PHP programming forum. Ask questions or help people concerning PHP code. Don't understand a function? Need help implementing a class? Don't understand a class? Here is where to ask. Remember to do your homework!
No matter what I input I am always getting authed...
To my understanding my query statement checks to see if there is a matching username and password in the same row and if there isnt the script is exited... (stopped on that line)..
mysql_query always returns a value, it doesn't return any results.

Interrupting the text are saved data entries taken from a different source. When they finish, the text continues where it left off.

-- ==== Sys2Proof/Safety.lean ====
section
/-! DEFINITION. What counts as a safe state of the module, and the vocabulary of the claims: when a hart may run an instruction, and
what a completed instruction leaves, written out as record updates. -/

namespace Sys2Proof.Machine

/-! ### Invariants -/

/-- Memory is in its canonical form. -/
def State.memOk (s : State) : Prop := Memory.wf s.mem

/-! ### When an instruction runs undisturbed -/

/-- The hart in focus is live; no result is in flight (R55), no early value is chosen (R57), no prefix is pending (R58) and no step
trap is to follow (R290). -/
abbrev State.settled (s : State) : Prop :=
  s.me.live = true ∧ s.me.hart.pend = [] ∧ s.me.hart.overrides = [] ∧ s.me.hart.pv = false ∧
    (s.me.hart.ss && !s.me.hart.prv) = false

/-- A settled hart that owns its vector state, with lane groups, a legal configuration (R16), no fault mask (R19), nothing that an instruction
could reuse (reuse off, as R14 and R256 allow, or on with an empty table and no register that nothing holds, as reset leaves it), and nothing at
hand that could interrupt an instruction (R287). -/
abbrev State.vectorOwned (s : State) : Prop :=
  s.settled ∧ s.owns = true ∧ 1 ≤ s.me.vec.grant ∧ s.me.vec.grant ≤ 16 ∧ s.me.vec.vill = false ∧ s.me.vec.illegal = false ∧
    s.me.hart.fm = false ∧ (s.me.hart.ru = false ∨ (s.fife = [] ∧ s.freeAllRegs = s)) ∧ s.interruptAhead = none

/-- The same, with no register bound to a stream (R114). -/
abbrev State.vectorReady (s : State) : Prop := s.vectorOwned ∧ s.me.vec.streams = []

/-- No other slot of the core, and no image, holds the tiles (R147). -/
abbrev State.tilesFree (s : State) : Prop := s.tilesElsewhere = none

/-- No other slot of the core, and no image, holds the Dawn array, no race of the slot is in flight (R188, R193), and what was last written to
the array is ready (R191, R197). -/
abbrev State.dawnFree (s : State) : Prop := s.dawnElsewhere = none ∧ s.me.vec.raceEnd = none ∧ s.me.vec.dawnAt ≤ s.cycle

/-- An address that the hart in focus reaches at once for an access through the translations of a unit: its translation is held and permits the
access (R303, R304), its unit serves it, no microprogram, window or refresh holds its bank (R169, R170), its word is not poisoned, no codeword of its line is in error (R330, R331), and no
word of SRAM is (R334). -/
abbrev State.reachesBy (s : State) (unit : Nat) (k : Access) (va : X) (p : Phys) : Prop :=
  s.locateBy unit k va = (.ok p, s) ∧ s.unitOf p.pa s.me.hart.hid s.me.hart.pid = .serve ∧ tagAt s.tags (p.pa / 8) ≠ 3 ∧
    (isDram p.pa = true → s.refreshAt p.pa = false ∧ ∀ o ∈ s.seq, inBanks o.geo p.pa = true →
      s.holdsBanks o (some (s.me.hart.pid, s.me.hart.hid)) p.pa = false ∧ s.windowServes o (some (s.me.hart.pid, s.me.hart.hid)) p.pa = false) ∧
    s.sram = [] ∧ ∀ g, g / 8 = p.pa / 128 → flipsAt s.flips g = []

/-- An address that the hart in focus reaches at once through the translations of its core. -/
abbrev State.reaches (s : State) (k : Access) (va : X) (p : Phys) : Prop := s.reachesBy s.me.core k va p

/-! ### What a completed instruction leaves -/

/-- s after an instruction that writes nothing but the pc and what every completion writes: es and pfxs.pv cleared (R7), the next
issue after the stall count (R54), one more instruction counted (R21). -/
def State.after (s : State) (st : BitVec 3) (delay : Nat) (npc : X) : State :=
  { s with me := { s.me with hart := { s.me.hart with
      pc := npc, es := 0, pv := false, begun := none, reached := [], overrides := [], readyAt := s.cycle + max (1 + st.toNat) delay,
      stall := (s.cycle + 1, s.cycle + 1 + st.toNat), cnt := (s.me.hart.count 3 1).cnt } } }

/-- The registers of a hart after x[d] := v with a tag; a write of x0 is discarded (R9, R10). -/
def Hart.withX (h : Hart) (d : BitVec 5) (v : X) (tag : Bool) : Hart :=
  if d = 0 then h else { h with x := h.x.set d.toNat v, xtag := setField h.xtag d.toNat 1 (b2n tag) }

/-- s after an instruction that writes x[d] := v with a tag, a result of the given latency, and otherwise as `after`: the result is
in flight until then (R55, R56). -/
def State.afterX (s : State) (d : BitVec 5) (v : X) (tag : Bool) (lat : Nat) (fixed : Bool) (st : BitVec 3) (delay : Nat)
    (npc : X) : State :=
  let t := s.after st delay npc
  { t with me := { t.me with hart := { t.me.hart.withX d v tag with
      pend := if d = 0 ∨ lat ≤ 1 then []
        else [{ before := .x d s.me.hart.x[d.toNat], ready := s.cycle + lat, fixed := fixed }] } } }

/-- t is s but for what an instruction that writes v registers may change: the registers with their names and physical registers
(R249 to R254), their dirty bits, the Fife table (R255), and of the hart what every completion writes, the results in flight and
the event counters. Everything else is as before; the pc is at the next instruction. -/
def State.vecFrame (s t : State) (st : BitVec 3) (status : X) : Prop :=
  t = { s with
    fife := t.fife
    me := { s.me with
      hart := { s.me.hart with
        pc := s.pc + 4, es := 0, pv := false, begun := none, reached := [], overrides := [], readyAt := s.cycle + (1 + st.toNat),
        stall := (s.cycle + 1, s.cycle + 1 + st.toNat), status := status,
        pend := t.me.hart.pend, cnt := t.me.hart.cnt }
      vec := { s.me.vec with
        v := t.me.vec.v, phys := t.me.vec.phys, pregs := t.me.vec.pregs, vdirty := t.me.vec.vdirty } } }

/-- t is s but for what an instruction that writes a k register or an x register from vector sources may change. -/
def State.maskFrame (s t : State) (st : BitVec 3) (status : X) : Prop :=
  t = { s with
    fife := t.fife
    me := { s.me with
      hart := { s.me.hart with
        pc := s.pc + 4, es := 0, pv := false, begun := none, reached := [], overrides := [], readyAt := s.cycle + (1 + st.toNat),
        stall := (s.cycle + 1, s.cycle + 1 + st.toNat), status := status,
        x := t.me.hart.x, xtag := t.me.hart.xtag, pend := t.me.hart.pend, cnt := t.me.hart.cnt }
      vec := { s.me.vec with
        k := t.me.vec.k, kgen := t.me.vec.kgen, pregs := t.me.vec.pregs, vdirty := t.me.vec.vdirty } } }

/-- t is s but for the copies of lines: the lines of the banks, the directories, the halves that the host holds, codewords that a
line written back makes anew, and what a bank of scratch holds under a modified copy (R312, R315 to R317, R333). -/
def State.copiesFrame (s t : State) : Prop :=
  t = { s with lines := t.lines, dir := t.dir, flips := t.flips, under := t.under, hostHeld := t.hostHeld, hostOwned := t.hostOwned }

/-- t is s but for what a vector load may change: as vecFrame, with the copies of lines, the ticket counter (R103) and what an
acquire ends. -/
def State.loadFrame (s t : State) (st : BitVec 3) : Prop :=
  t = { s with
    fife := t.fife, lines := t.lines, dir := t.dir, flips := t.flips, under := t.under, hostHeld := t.hostHeld, hostOwned := t.hostOwned, tickets := t.tickets
    me := { s.me with
      hart := { s.me.hart with
        pc := s.pc + 4, es := 0, pv := false, begun := none, reached := [], overrides := [], readyAt := s.cycle + (1 + st.toNat),
        stall := (s.cycle + 1, s.cycle + 1 + st.toNat), pend := t.me.hart.pend,
        cnt := t.me.hart.cnt }
      vec := { s.me.vec with
        v := t.me.vec.v, phys := t.me.vec.phys, pregs := t.me.vec.pregs, vdirty := t.me.vec.vdirty } } }

/-- t is s but for what an instruction of the matrix unit that stores nothing may change: the tiles with their holder and chaining bits
(R147 to R149), msr, the v registers with their names, the issue record of the core (R157), the copies of lines, and of the hart
what every completion writes, the results in flight and the event counters. -/
def State.tileFrame (s t : State) (st : BitVec 3) (status : X) : Prop :=
  t = { s with
    fife := t.fife, lines := t.lines, dir := t.dir, flips := t.flips, under := t.under, hostHeld := t.hostHeld, hostOwned := t.hostOwned, cores := t.cores
    me := { s.me with
      hart := { s.me.hart with
        pc := s.pc + 4, es := 0, pv := false, begun := none, reached := [], overrides := [], readyAt := s.cycle + (1 + st.toNat),
        stall := (s.cycle + 1, s.cycle + 1 + st.toNat), status := status,
        pend := t.me.hart.pend, cnt := t.me.hart.cnt }
      vec := { s.me.vec with
        v := t.me.vec.v, phys := t.me.vec.phys, pregs := t.me.vec.pregs, vdirty := t.me.vec.vdirty, a := t.me.vec.a,
        tilesHeld := true, chain := t.me.vec.chain, msr := t.me.vec.msr } } }

/-- t is s but for memory, its tags, the copies of lines and what a store ends (R117, R260), and of the hart what every
completion writes, the results in flight, the event counters and `fresh`, the count of free values. -/
def State.storeFrame (s t : State) (st : BitVec 3) : Prop :=
  t = { s with
    mem := t.mem, tags := t.tags, lines := t.lines, dir := t.dir, flips := t.flips, under := t.under, hostHeld := t.hostHeld, hostOwned := t.hostOwned
    fife := t.fife, fresh := t.fresh, tickets := t.tickets
    me := { s.me with
      hart := { s.me.hart with
        pc := s.pc + 4, es := 0, pv := false, begun := none, reached := [], overrides := [], readyAt := s.cycle + (1 + st.toNat),
        stall := (s.cycle + 1, s.cycle + 1 + st.toNat), x := t.me.hart.x,
        xtag := t.me.hart.xtag, pend := t.me.hart.pend, cnt := t.me.hart.cnt }
      vec := { s.me.vec with pregs := t.me.vec.pregs, streams := t.me.vec.streams } } }

/-- Memory of t is that of s outside the n bytes from pa on, where the little-endian bytes of v stand (R81). -/
def State.stored (s t : State) (pa n v : Nat) : Prop :=
  (∀ a, a < pa ∨ pa + n ≤ a → memRead t.mem a = memRead s.mem a) ∧
    ∀ j < n, memRead t.mem (pa + j) = BitVec.ofNat 8 (v / 256 ^ j)

/-- The values f of w bits stand in memory of t at bit sh n of the physical address pa n, for the n that p names, and every other bit of
memory is that of s; the words stored to have tag 00, every other tag is as before (R32, R81, R101). -/
def State.bitsStored (s t : State) (w : Nat) (p : Nat → Prop) (pa sh f : Nat → Nat) : Prop :=
  (∀ n, p n → ∀ b < w, (memRead t.mem (pa n + (sh n + b) / 8)).getLsbD ((sh n + b) % 8) = (f n).testBit b) ∧
    (∀ a, ∀ b < 8, (∀ n, p n → ∀ c < w, ¬(a = pa n + (sh n + c) / 8 ∧ b = (sh n + c) % 8)) →
      (memRead t.mem a).getLsbD b = (memRead s.mem a).getLsbD b) ∧
    (∀ n, p n → tagAt t.tags (pa n / 8) = 0) ∧ ∀ j, (∀ n, p n → j ≠ pa n / 8) → tagAt t.tags j = tagAt s.tags j

/-- No two of the values of w bits at bit sh n of pa n share a bit of memory. -/
def bitsApart (w : Nat) (p : Nat → Prop) (pa sh : Nat → Nat) : Prop :=
  ∀ m n, p m → p n → m ≠ n → ∀ b < w, ∀ c < w, ¬(pa m + (sh m + b) / 8 = pa n + (sh n + c) / 8 ∧ (sh m + b) % 8 = (sh n + c) % 8)

/-- The status word with flags ORed into ff (R38). -/
def Hart.statusWith (h : Hart) (fl : Flags) : X := setField h.status 5 5 (h.ff ||| fl).toNat

/-! ### Elements -/

/-- Element i of v[n] at the element width in force (R25, R111). -/
def State.elem (s : State) (n : BitVec 5) (i : Nat) : Nat := getElem s.me.vec.grant s.me.vec.width s.me.vec.v[n.toNat] i

/-- Whether an element-wise instruction under mask k processes element i (R5, R122). -/
def State.active (s : State) (k : BitVec 3) (i : Nat) : Prop :=
  s.es ≤ i ∧ i < s.me.vec.vl.toNat ∧ (s.rK k).getLsbD i = true

/-- The v registers but one list are as before. -/
def State.keepsV (s t : State) (ds : List (BitVec 5)) : Prop :=
  ∀ n : BitVec 5, n ∉ ds → t.me.vec.v[n.toNat] = s.me.vec.v[n.toNat]

/-- In t, the elements of v[d] of width w that an element-wise instruction processes hold f, and the others are as before (R122). -/
def State.elemsBecome (s t : State) (d : BitVec 5) (w : Nat) (p : Nat → Prop) (f : Nat → Nat) : Prop :=
  ∀ i < s.me.vec.grant * 1024 / w,
    (p i → getElem s.me.vec.grant w t.me.vec.v[d.toNat] i = f i % 2 ^ w) ∧
    (¬p i → getElem s.me.vec.grant w t.me.vec.v[d.toNat] i = getElem s.me.vec.grant w s.me.vec.v[d.toNat] i)

end Sys2Proof.Machine
end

So try:
$result = @mysql_query("SELECT * FROM user WHERE email='$email' && password='$password'") or die(mysql_error());
if(!mysql_num_rows($result)){
die('Invalid username and/or password');
}
Yeah, die() is just like exit() but you can specify a message.
Not sure why it's not working, but just to be sure it's not a stray authed session from a previous attempt you should close the browser and retry it.

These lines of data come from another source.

/-- The vector floating-point instructions and the fused ones (R126 to R129): at width 16, 32 or 64 (bfloat16 by alt at width 16), every
active element gets the operation of its format with the same name, in the mode of status.rm, with the flags and traps of R38. At any
other width they trap with 0x183. That vfexp2 and vflog2 round what the model computes of
the exact result, 320 bits of a power and 128 fraction bits of a logarithm, is the model's choice (log entry 17), and so is that 0 times
infinity with a quiet NaN as addend raises NV in vfma, vfms, vfnma and vfnms (log entry 46). -/
def Obligations.VectorFloatResults : Prop :=
  ∀ (s : State) (st : BitVec 3) (d a b : BitVec 5) (k : BitVec 3) (l : BitVec 1), s.vectorReady →
    let m := s.me.hart.rm
    let gives := fun (i : Instr) (f : Fmt → FV → FV → FV → Nat × Flags) =>
      (∀ g, vecFmt l s.me.vec.width = some g → vecFlagged s i st d g.bits (s.active k) fun n =>
        f g (g.decode (s.elem a n)) (g.decode (s.elem b n)) (g.decode (s.elem d n))) ∧
      (vecFmt l s.me.vec.width = none → exec i s = .next (s.enterTrap false s.pc { code := 0x183 }))
    let bits := fun (i : Instr) (f : Fmt → Nat → Nat → Nat × Flags) =>
      (∀ g, vecFmt l s.me.vec.width = some g → vecFlagged s i st d g.bits (s.active k) fun n => f g (s.elem a n) (s.elem b n)) ∧
      (vecFmt l s.me.vec.width = none → exec i s = .next (s.enterTrap false s.pc { code := 0x183 }))
    gives (.vfadd st d a b k l) (fun g x y _ => g.add m x y) ∧ gives (.vfsub st d a b k l) (fun g x y _ => g.add m x y.negate) ∧
    gives (.vfmul st d a b k l) (fun g x y _ => g.mulTo m x y) ∧ gives (.vfdiv st d a b k l) (fun g x y _ => g.div m x y) ∧
    gives (.vfsqrt st d a k l) (fun g x _ _ => g.sqrt m x) ∧ gives (.vfexp2 st d a k l) (fun g x _ _ => g.exp2 m x) ∧
    gives (.vflog2 st d a k l) (fun g x _ _ => g.log2 x) ∧ gives (.vfrece st d a k l) (fun g x _ _ => g.recip x) ∧
    gives (.vfrsqe st d a k l) (fun g x _ _ => g.rsqrt x) ∧
    gives (.vfma st d a b k l) (fun g x y z => g.fma m x y z) ∧ gives (.vfms st d a b k l) (fun g x y z => g.fma m x y z.negate) ∧
    gives (.vfnma st d a b k l) (fun g x y z => g.fma m x.negate y z.negate) ∧
    gives (.vfnms st d a b k l) (fun g x y z => g.fma m x.negate y z) ∧
    bits (.vfmin st d a b k l) (fun g x y => g.minMax false x y) ∧ bits (.vfmax st d a b k l) (fun g x y => g.minMax true x y) ∧
    bits (.vfsgnj st d a b k l) (fun g x y => (x % 2 ^ (g.bits - 1) + y / 2 ^ (g.bits - 1) % 2 * 2 ^ (g.bits - 1), 0)) ∧
    bits (.vfsgnjn st d a b k l) (fun g x y => (x % 2 ^ (g.bits - 1) + (1 - y / 2 ^ (g.bits - 1) % 2) * 2 ^ (g.bits - 1), 0)) ∧
    bits (.vfsgnjx st d a b k l)
      (fun g x y => (x % 2 ^ (g.bits - 1) + (x / 2 ^ (g.bits - 1) + y / 2 ^ (g.bits - 1)) % 2 * 2 ^ (g.bits - 1), 0)) ∧
    bits (.vfkind st d a k l) (fun g x _ => (g.kind x, 0))

/-! ### Masks, selections and moves -/

/-- i completes at s, having written the bits of k[d] that p names with the values f; a write of k0 is discarded (R9). -/
def Sys2Proof.Cert.maskGives (s : State) (i : Instr) (st d : BitVec 3) (p : Nat → Prop) (f : Nat → Bool) (status : X) : Prop :=
  ∃ t, exec i s = .next t ∧ s.maskFrame t st status ∧ t.me.hart.x = s.me.hart.x ∧ t.me.hart.xtag = s.me.hart.xtag ∧
    (∀ n, n ≠ d ∨ d = 0 → t.rK n = s.rK n) ∧
    (d ≠ 0 → ∀ j < 4096, (p j → (t.rK d).getLsbD j = f j) ∧ (¬p j → (t.rK d).getLsbD j = (s.rK d).getLsbD j))

/-- The compares write their active bits of k[d] (R138): the integer ones at widths 8 to 64; the floating-point ones with the flags of each
compare, where none is enabled. -/
def Sys2Proof.Cert.compares : Prop :=
  ∀ (s : State) (st d : BitVec 3) (a b : BitVec 5) (k : BitVec 3) (l : BitVec 1), s.vectorReady →
    let w := s.me.vec.width
    let ints := fun (i : Instr) (f : BitVec w → BitVec w → Bool) => 8 ≤ w →
      maskGives s i st d (s.active k) (fun n => f (BitVec.ofNat w (s.elem a n)) (BitVec.ofNat w (s.elem b n))) s.me.hart.status
    let flts := fun (i : Instr) (op : Nat) => ∀ g, vecFmt l w = some g →
      let r := fun n => (g.decode (s.elem a n)).compare op (g.decode (s.elem b n))
      (∀ n, s.active k n → (r n).2 &&& s.me.hart.fen = 0) →
      ∃ fl, maskGives s i st d (s.active k) (fun n => (r n).1) (s.me.hart.statusWith fl) ∧
        ∀ b < 5, fl.getLsbD b = true ↔ ∃ n, s.active k n ∧ (r n).2.getLsbD b = true
    ints (.vmseq st d a b k) (fun x y => x == y) ∧ ints (.vmsne st d a b k) (fun x y => x != y) ∧
    ints (.vmslt st d a b k) (fun x y => x.slt y) ∧ ints (.vmsle st d a b k) (fun x y => x.sle y) ∧
    ints (.vmsltn st d a b k) (fun x y => x.ult y) ∧ ints (.vmslen st d a b k) (fun x y => x.ule y) ∧
    flts (.vmfeq st d a b k l) 0 ∧ flts (.vmflt st d a b k l) 1 ∧ flts (.vmfle st d a b k l) 2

Depends, a header can go anywhere before output is sent, that could be at the bottom of a script if you want.
If you're going to do a header("Location: foo.php"); then there's no reason to have output before it, so it can go anywhere (before output).
<?php
<? session_start();
include('inc/connect.php');
?> <link href="inc/css.css" rel="stylesheet" type="text/css"> <?
if ($_SESSION['userlvl']=='admin')
{
header('Location: adminpanel.php');
}elseif ($_SESSION['userlvl']=='customer'){
header('Location: userpanel.php');
}
if ($_SESSION['auth'] != 'authed')
{
$login='1';
include ('form.php');
}
if (isset($_POST['submit']))
{
$email = $_POST['email'];
$password = $_POST['password'];
$result = @mysql_query("SELECT * FROM user WHERE email='$email' && password='$password'") or die(mysql_error());
if(!mysql_num_rows($result))
{
die('Invalid username and/or password');
}else{
$row = mysql_fetch_array($result);
$userlevel = $row['userlevel'];
$_SESSION['auth'] = 'authed';
$_SESSION['userlvl'] = $userlevel
}
} // line 37
?>
?>
This is what I'm ending up with but I'm getting unexpected } on line 37 but even if I remove it, add another or anything always getting that error... I'm boggled.
$_SESSION['userlvl'] = $userlevel <-- missing the ;
Also the <link href="inc/css.css" rel="stylesheet" type="text/css"> would be classed as output so the headers would fail. You should move that line down past the point where you no longer want to redirect.